Michelle Alexander has quickly become one of the most prominent and impassioned voices speaking out against mass incarceration in America today. She will be speaking on a panel with several others, including Angela Davis and Cornel West, at Harlem's Riverside Church on September 14th.
Analytically, I think the analogy to Jim Crow has real problems which are examined in this excellent piece by James Forman: http://www.law.yale.edu/documents/pdf/Faculty/Forman_RacialCritiques.pdf. Forman, the son of the American civil rights leader of the same name, counts himself as an ardent opponent of the policies of mass incarceration. However, Forman skillfully points to some very obvious, but often overlooked, differences between the old Jim Crow regime and the contemporary American criminal justice system.
Perhaps, though, notwithstanding flaws in the analogy, "The New Jim Crow" might ultimately function as an effective frame for building a mass movement against the injustices, unfairness, and destructive tendencies of the American criminal justice system. I attended a talk by Alexander at Riverside Church a little over a year ago, and judging from the size and excitement of the crowd in attendance, the New Jim Crow frame certainly seems like it has the potential to mobilize people who are already inclined to view the American criminal justice system as not merely unjust and unfair, but racist at its very core. Over time, however, the more difficult problem will be persuading those who are not already given over to such an assessment--and this is a goal that Alexander very much wants to accomplish. I think there is some cause to doubt that the New Jim Crow frame will accomplish this far more ambitious aim.
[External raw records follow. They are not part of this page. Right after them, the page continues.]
-- ==== Sys2Proof/Certificates/Slice0/Obligations.lean ====
section
/-! DEFINITION. The statements for the provers, in the order of OBLIGATIONS.json. Each holds for every state, whatever its
parameters and ROM, under the hypotheses it names. -/

open Sys2Proof Sys2Proof.Machine

/-! ### Encodings (30_encoding.md) -/

/-- R85: every command word decodes to exactly one of RESET, IDLE, FEED, by the match and mask of its row; the byte of
FEED is cmd[7:0]. -/
def Obligations.CommandWordsDecode : Prop :=
  ∀ c : Cmd,
    (c &&& 0x200#10 = 0x200#10 → decode (.port c) = .ok .reset) ∧
    (c &&& 0x300#10 = 0x000#10 → decode (.port c) = .ok .idle) ∧
    (c &&& 0x300#10 = 0x100#10 → decode (.port c) = .ok (.feed (c.setWidth 8))) ∧
    (c &&& 0x200#10 = 0x200#10 ∨ c &&& 0x300#10 = 0x000#10 ∨ c &&& 0x300#10 = 0x100#10)

/-- The fifteen worked encodings of section 9 of 30_encoding.md, which the spec derives from its formats: each word decodes
to its instruction and is what the encoder answers. -/
def Obligations.WorkedEncodingsAgree : Prop :=
  ∀ p ∈ [((0x1011906A#32 : Word), Instr.rtn false 0x11#8 0x90#8 106#8), (0x12118304#32, .rtn true 0x11#8 0x83#8 4#8),
      (0x14100400#32, .nodata 0x10#8 0x04#8), (0x200000AC#32, .lgcy 0x0AC#12), (0x3A200001#32, .s16 1#2 0x001#12),
      (0x32400011#32, .u16 (.num 2#2) 0x011#12), (0x34600016#32, .u24 (.num 3#2) 0x016#12),
      (0x36000002#32, .u32 (.num 0#2) 0x002#12), (0x30800012#32, .u8 .rs 0x012#12), (0x37000013#32, .u32 .fw 0x013#12),
      (0x40680000#32, .skip 104#8), (0x46080014#32, .text true 8#8 0x014#12), (0x44080014#32, .text false 8#8 0x014#12),
      (0x48040015#32, .bits 4#8 0x015#12), (0xF0000000#32, .end_)],
    decode (.word p.1) = .ok p.2 ∧ encode p.2 = .word p.1

/-- Every well-formed instruction is what its encoding decodes to, with every operand at every value (R85, R86, R91 to
R95). -/
def Obligations.DecodeOfEncode : Prop :=
  ∀ i : Instr, i.wf = true → decode (encode i) = .ok i

/-- A legal descriptor word is the encoding of what it decodes to: no bit of it is dropped (R102: words and records carry
the same information). -/
def Obligations.EncodeOfDecode : Prop :=
  ∀ (w : Word) (i : Instr), decodeDescriptor w = .ok i → i.wf = true ∧ encode i = .word w

/-- R98: exactly the words of its clauses are illegal, the all-zero and the all-ones word among them, and a ROM that holds
one is refused. -/
def Obligations.IllegalWordsRefused : Prop :=
  (∀ w : Word,
    let cls := (w.extractLsb' 28 4).toNat
    (∃ e, decodeDescriptor w = .error e) ↔
      (cls = 0 ∨ (5 ≤ cls ∧ cls ≤ 14)) ∨
      (cls = 15 ∧ w ≠ 0xF0000000#32) ∨
      (cls = 1 ∧ w.getLsbD 24 = true) ∨ (cls = 2 ∧ w.extractLsb' 12 16 ≠ 0#16) ∨
      (cls = 3 ∧ w.extractLsb' 12 9 ≠ 0#9) ∨ (cls = 4 ∧ (w.getLsbD 24 = true ∨ w.extractLsb' 12 4 ≠ 0#4)) ∨
      (cls = 1 ∧ (w.extractLsb' 26 2 = 0b10#2 ∨ w.extractLsb' 26 2 = 0b11#2)) ∨
      (cls = 1 ∧ w.extractLsb' 26 2 = 0b01#2 ∧ (w.getLsbD 25 = true ∨ w.extractLsb' 0 8 ≠ 0#8)) ∨
      (cls = 3 ∧ w.extractLsb' 23 2 = 0b11#2) ∨
      (cls = 3 ∧ w.extractLsb' 21 2 ≠ 0#2 ∧ w.extractLsb' 23 2 ≠ 0b00#2) ∨
      (cls = 3 ∧ w.getLsbD 27 = true ∧ w.extractLsb' 23 2 ≠ 0b00#2) ∨
      (cls = 4 ∧ w.extractLsb' 26 2 = 0b11#2) ∨
      (cls = 4 ∧ w.getLsbD 25 = true ∧ w.extractLsb' 26 2 ≠ 0b01#2) ∨
      (cls = 4 ∧ w.extractLsb' 16 8 = 0#8) ∨
      (cls = 4 ∧ w.extractLsb' 26 2 = 0b00#2 ∧ w.extractLsb' 0 12 ≠ 0#12)) ∧
  (∃ e, decodeDescriptor 0x00000000#32 = .error e) ∧ (∃ e, decodeDescriptor 0xFFFFFFFF#32 = .error e) ∧
  (∀ (s : State) (w : Word) (e : Illegal), 266 ≤ s.params.bufCap →
    s.params.timeout < 2 ^ s.params.tsW → w ∈ s.rom → decodeDescriptor w = .error e →
    ∃ c, step s = .refused (.illFormedRom c))

/-- The assembly of the routines a ROM parses to is the ROM (R102: the inverse is exact). -/
def Obligations.AssembleOfParse : Prop :=
  ∀ (is : List Instr) (rs : List Routine), routines is = some rs → rs.flatMap assembleRoutine = is

/-- R104: a ROM has no defect exactly when all five checks hold: no more than 65536 words; every word legal; the words are
those of routines by the grammar of R100; every RTN routine's widths add up to its EXPLEN; no key twice. An instance whose
ROM has a defect is refused, whatever it is asked. -/
def Obligations.RomWellFormedness : Prop :=
  (∀ rom : List Word, romDefect rom = none ↔
    rom.length ≤ 65536 ∧
    ∃ rs : List Routine, decodeRom rom = some (rs.flatMap assembleRoutine) ∧
      (∀ r ∈ rs, (∀ i ∈ r.fields, i.isField = true) ∧ (r.kind = .decode → (r.fields.map Instr.width).sum = r.explen.toNat)) ∧
      rs.Pairwise (fun a b => (a.control, a.function) ≠ (b.control, b.function))) ∧
  (∀ s : State, 266 ≤ s.params.bufCap → s.params.timeout < 2 ^ s.params.tsW →
    romDefect s.rom ≠ none → ∃ c, step s = .refused (.illFormedRom c))

/-- R223: in a well-formed ROM at most one routine has a key, and the scan of the headers from word 0 finds the header of
that routine, or none when there is none. -/
def Obligations.ScanFindsTheRoutine : Prop :=
  ∀ (rom : List Word) (is : List Instr) (rs : List Routine), romDefect rom = none → decodeRom rom = some is →
    routines is = some rs → ∀ c f : Byte,
      (∀ r ∈ rs, r.control = c → r.function = f → scanHeaders c f true 0 rom = .found r.start) ∧
      ((∀ r ∈ rs, ¬(r.control = c ∧ r.function = f)) → scanHeaders c f true 0 rom = .absent rom.length) ∧
      (∀ r ∈ rs, ∀ q ∈ rs, r.control = c → r.function = f → q.control = c → q.function = f → r = q)

/-! ### Reset and the port commands (10_state.md, 40_bytewindow.md) -/

/-- What reset leaves (section 7 of 10_state.md): LEN 0, LAST_TS 0, RES INCOMPLETE, ready 0, no event, TIMEOUT at its
default, and the block waits for a command. The role, the ROMs and the transient registers are the model's choices (log
entries 5 and 8) and are not stated. -/
def Obligations.ResetState : Prop :=
  State.reset.len = 0 ∧ State.reset.lastTs = 0 ∧ State.reset.res = Code.incomplete.toBits ∧ State.reset.res = 0x0#4 ∧
  State.reset.ready = false ∧ State.reset.events = [] ∧ State.reset.params.timeout = 50 ∧ State.reset.phase = .rest ∧
  (∀ i, State.reset.buf i = none) ∧ step State.reset = .next State.reset

/-- R120: RESET clears LEN, LAST_TS and RES, with ready 0 and no event, whatever was there; nothing else changes, the straps
and the ROM among it; a second RESET changes nothing; every command word with bit 9 set is a RESET.
(The absent read data and the phase are the model's own, log entries 13 and 1, and no part of the rule.) -/
def Obligations.ResetCommand : Prop :=
  (∀ s : State, exec .reset s =
    .next { s with len := 0, lastTs := 0, res := 0x0#4, ready := false, events := [], data := none, phase := .rest }) ∧
  (∀ s t : State, exec .reset s = .next t → exec .reset t = .next t) ∧
  (∀ c : Cmd, c.getLsbD 9 = true → decode (.port c) = .ok .reset)

/-- R121: IDLE changes no register, whatever `now` is: neither LEN, BUF, LAST_TS nor RES; its outputs are ready 0, res
equal to RES, no event.
(The absent read data is the model's own, log entry 13, and no part of the rule.) -/
def Obligations.IdleCommand : Prop :=
  (∀ s : State, exec .idle s = .next { s with ready := false, events := [], data := none }) ∧
  (∀ c : Cmd, c.getLsbD 9 = false → c.getLsbD 8 = false → decode (.port c) = .ok .idle)

/-- R129: REGRD answers the register's value, and 0 for the reserved numbers; no register changes, and the outputs are
ready 0 and no event. LEN reads as the count where its 16 bits hold it, as they do under every BUF_CAP below 65536, and as
some 16-bit value otherwise (a free value, log entry 20). -/
def Obligations.StatusRead : Prop :=
  ∀ (s : State) (n : BitVec 3),
    exec (.regrd n) s = .next { s with ready := false, events := [], data := some (s.reg n) } ∧
    decode (.stat n) = .ok (.regrd n) ∧
    (s.len < 65536 → s.reg 0#3 = s.len) ∧ s.reg 0#3 < 65536 ∧ s.reg 1#3 = s.res.toNat ∧ s.reg 2#3 = s.lastTs ∧ s.reg 3#3 = s.params.timeout ∧
    s.reg 4#3 = (if s.params.role = .deviceTelemetry then 0 else 1) ∧ (5 ≤ n.toNat → s.reg n = 0)

/-- A status read presented with a command is answered after the command, from the state the command leaves (section 3 of
30_encoding.md). That it is a step of its own is the model's choice (log entry 4). -/
def Obligations.StatusReadAfterCommand : Prop :=
  ∀ (s t u : State) (k : Tick) (ks : List Tick) (n : BitVec 3) (fuel : Nat),
    s.phase = .rest → s.stat = none → s.inputs = k :: ks → k.stat = some n → step s = .next t →
    settle fuel t = .next u → u.phase = .rest →
    step u = .next { u with stat := none, ready := false, events := [], data := some (u.reg n) }

/-! ### FEED (40_bytewindow.md, 41_frame_validator.md, 44_dispatcher.md) -/

/-- FEED up to its validation (sections 3 of 40_bytewindow.md): the buffer is discarded exactly when the elapsed time,
modulo 2^TS_W, is greater than TIMEOUT; LAST_TS takes `now`; the byte is appended at LEN, or dropped at BUF_CAP. -/
def Obligations.FeedReceivesTheByte : Prop :=
  ∀ (s : State) (b : Byte),
    let now := s.now % 2 ^ s.params.tsW
    let elapsed := ((now : Int) - (s.lastTs : Int)) % ((2 ^ s.params.tsW : Nat) : Int)
    let kept := if (s.params.timeout : Int) < elapsed then 0 else s.len
    let u := s.receive b
    exec (.feed b) s = (s.startCommand.receive b).tryValidate ∧
    u = { s with mem := u.mem, len := u.len, lastTs := now } ∧
    (kept < s.params.bufCap → u.len = kept + 1 ∧ u.buf kept = some b ∧
      ∀ a, a ≠ kept → Memory.read u.mem a = Memory.read s.mem a) ∧
    (s.params.bufCap ≤ kept → u.len = kept ∧ u.mem = s.mem)

/-- R287: the subtraction is modular, so a wrap of the clock between two bytes is handled, and a gap of any length is seen
modulo 2^TS_W: when that is at most TIMEOUT the stale bytes survive and the new byte joins them, else they are discarded. -/
def Obligations.ClockWrapAliases : Prop :=
  ∀ (s : State) (b : Byte) (gap : Nat), s.len < s.params.bufCap →
    s.lastTs < 2 ^ s.params.tsW → s.now = s.lastTs + gap →
    let u := s.receive b
    elapsed s.params.tsW s.nowPort s.lastTs = gap % 2 ^ s.params.tsW ∧
    (gap < 2 ^ s.params.tsW → elapsed s.params.tsW s.nowPort s.lastTs = gap) ∧
    (gap % 2 ^ s.params.tsW ≤ s.params.timeout →
      u.len = s.len + 1 ∧ u.buf s.len = some b ∧ ∀ i, i < s.len → u.buf i = s.buf i) ∧
    (s.params.timeout < gap % 2 ^ s.params.tsW → u.len = 1 ∧ u.buf 0 = some b)

/-- R141: fewer than two bytes are INCOMPLETE whatever the byte is; two or more whose first two are not both the marker are
MALFORMED_START; no event in either case, and the buffer keeps its bytes.
(The phase is the model's own bookkeeping, log entry 1, and no part of the rule.) -/
def Obligations.FeedStartMarkers : Prop :=
  ∀ (s : State) (b : Byte),
    let u := s.startCommand.receive b
    (u.len < 2 → exec (.feed b) s = .next { u with res := 0x0#4, ready := false, events := [], phase := .rest }) ∧
    (∀ b0 b1, 2 ≤ u.len → u.buf 0 = some b0 → u.buf 1 = some b1 → (b0 ≠ 0x3A#8 ∨ b1 ≠ 0x3A#8) →
      exec (.feed b) s = .next { u with res := 0x1#4, ready := false, events := [], phase := .rest })

/-- A well-started buffer without its whole frame is INCOMPLETE (sections 2 of 41_frame_validator.md): fewer than 11 bytes,
or fewer than 11 + N; the buffer keeps its bytes and there is no event.
(The phase is the model's own bookkeeping, log entry 1, and not the spec's.) -/
def Obligations.FeedIncompleteFrame : Prop :=
  ∀ (s : State) (b : Byte),
    let u := s.startCommand.receive b
    2 ≤ u.len → u.buf 0 = some 0x3A#8 → u.buf 1 = some 0x3A#8 →
    (u.len < 11 → exec (.feed b) s = .next { u with res := 0x0#4, ready := false, events := [], phase := .rest }) ∧
    (∀ c f n, 11 ≤ u.len → u.buf 6 = some c → u.buf 7 = some f → u.buf 8 = some n → u.len < 11 + n.toNat →
      exec (.feed b) s = .next { u with ctl := c, fn := f, n := n, res := 0x0#4, ready := false, events := [],
                                        phase := .rest })

/-- A whole frame whose checksum does not match (sections 2 of 41_frame_validator.md): SUM is the sum of the first 9 + N
bytes modulo 2^16, RCV the two bytes after them, first byte high; the event carries both and the buffer, and the frame is
consumed.
(The phase is the model's own bookkeeping, log entry 1, and not the spec's.) -/
def Obligations.FeedChecksumMismatch : Prop :=
  ∀ (s : State) (b c f n hi lo : Byte) (raw : List Byte),
    let u := s.startCommand.receive b
    let sum := BitVec.ofNat 16 (((raw.take (9 + n.toNat)).map BitVec.toNat).sum % 65536)
    u.buffer = some raw → 2 ≤ u.len → u.buf 0 = some 0x3A#8 → u.buf 1 = some 0x3A#8 → 11 + n.toNat ≤ u.len →
    u.buf 6 = some c → u.buf 7 = some f → u.buf 8 = some n → u.buf (9 + n.toNat) = some hi →
    u.buf (10 + n.toNat) = some lo → sum ≠ hi ++ lo →
    exec (.feed b) s = .next { u with ctl := c, fn := f, n := n, sum := sum, rcv := hi ++ lo, res := 0xA#4, ready := true,
                                      events := [.checksumMismatch sum (hi ++ lo) raw], len := 0, phase := .rest }

/-- R225: a frame with a good checksum whose key no routine of the role's ROM has is reported with the role and both codes,
consumed, RES UNKNOWN, and nothing is published.
(The phase is the model's own bookkeeping, log entry 1, and no part of the rule.) -/
def Obligations.FeedUnknownKey : Prop :=
  ∀ (s : State) (b c f n hi lo : Byte) (raw : List Byte) (is : List Instr) (rs : List Routine),
    let u := s.startCommand.receive b
    u.buffer = some raw → 2 ≤ u.len → u.buf 0 = some 0x3A#8 → u.buf 1 = some 0x3A#8 → 11 + n.toNat ≤ u.len →
    u.buf 6 = some c → u.buf 7 = some f → u.buf 8 = some n → u.buf (9 + n.toNat) = some hi →
    u.buf (10 + n.toNat) = some lo → checksumOf (raw.take (9 + n.toNat)) = hi ++ lo →
    romDefect s.rom = none → decodeRom s.rom = some is → routines is = some rs →
    (∀ r ∈ rs, ¬(r.control = c ∧ r.function = f)) →
    ∃ t, exec (.feed b) s = .next t ∧ t.events = [.unknownKey s.params.role c f] ∧ t.res = 0xC#4 ∧ t.ready = true ∧
      t.len = 0 ∧ t.phase = .rest ∧ t.mem = u.mem ∧ t.params = s.params ∧ t.lastTs = u.lastTs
Another problem with the New Jim Crow argument that Forman does not touch on is that, while it offers an extremely radical diagnosis of the problem, Alexander and other proponents of the view have little to say on the ever-important question of "what is to be done?" My sense, too, is that what little there is in the way of suggestions about what to do or what to even aim for, they tend not to be terribly radical. Radical diagnosis, in other words, has not yet been matched with a radical vision. Yet I should think that, if mass incarceration (or even just the drug war) really is tantamount to a New Jim Crow regime, the only acceptable solution would be to end it outright.
But what precisely would that mean? I would think that, at a minimum, the decriminalization or legalization of drugs would be on the table, but I have serious doubts about whether many proponents of the New Jim Crow frame would go along with that. What then?
Yet another question that has long weighed on my mind is how a critical criminologist (or any other kind of critical scholar) ought to respond to an argument like Alexander's. How important is to get things right? Are there times when critical scholars ought to overlook flaws in arguments for political or moral reasons?